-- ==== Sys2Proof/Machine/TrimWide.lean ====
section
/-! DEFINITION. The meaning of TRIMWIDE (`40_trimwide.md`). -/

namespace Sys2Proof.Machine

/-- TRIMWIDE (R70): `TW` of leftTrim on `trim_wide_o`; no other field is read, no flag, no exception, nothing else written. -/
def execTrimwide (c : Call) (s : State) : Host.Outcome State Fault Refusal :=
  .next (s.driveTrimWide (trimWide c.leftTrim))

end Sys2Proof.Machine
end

--- --- ---

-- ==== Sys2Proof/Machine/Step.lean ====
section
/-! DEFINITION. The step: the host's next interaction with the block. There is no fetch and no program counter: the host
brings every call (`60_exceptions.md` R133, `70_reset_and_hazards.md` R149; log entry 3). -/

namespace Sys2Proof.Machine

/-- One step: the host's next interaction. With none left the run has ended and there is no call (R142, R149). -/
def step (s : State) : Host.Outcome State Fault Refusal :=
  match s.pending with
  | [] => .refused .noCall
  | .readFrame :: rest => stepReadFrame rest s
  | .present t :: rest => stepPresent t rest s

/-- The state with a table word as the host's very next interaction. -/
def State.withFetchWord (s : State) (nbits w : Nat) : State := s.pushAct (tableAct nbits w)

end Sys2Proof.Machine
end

--- --- ---

» **WORK ITEM**
Of all the entries above, repeat only the lines from the line that has "-- ==== Sys2Proof/Machine/TrimWide.lean" to the line that has "else written. -/", both lines included, exactly.

» **WRITTEN ANSWER**
-- ==== Sys2Proof/Machine/TrimWide.lean ====
section
/-! DEFINITION. The meaning of TRIMWIDE (`40_trimwide.md`). -/

namespace Sys2Proof.Machine

/-- TRIMWIDE (R70): `TW` of leftTrim on `trim_wide_o`; no other field is read, no flag, no exception, nothing else written. -/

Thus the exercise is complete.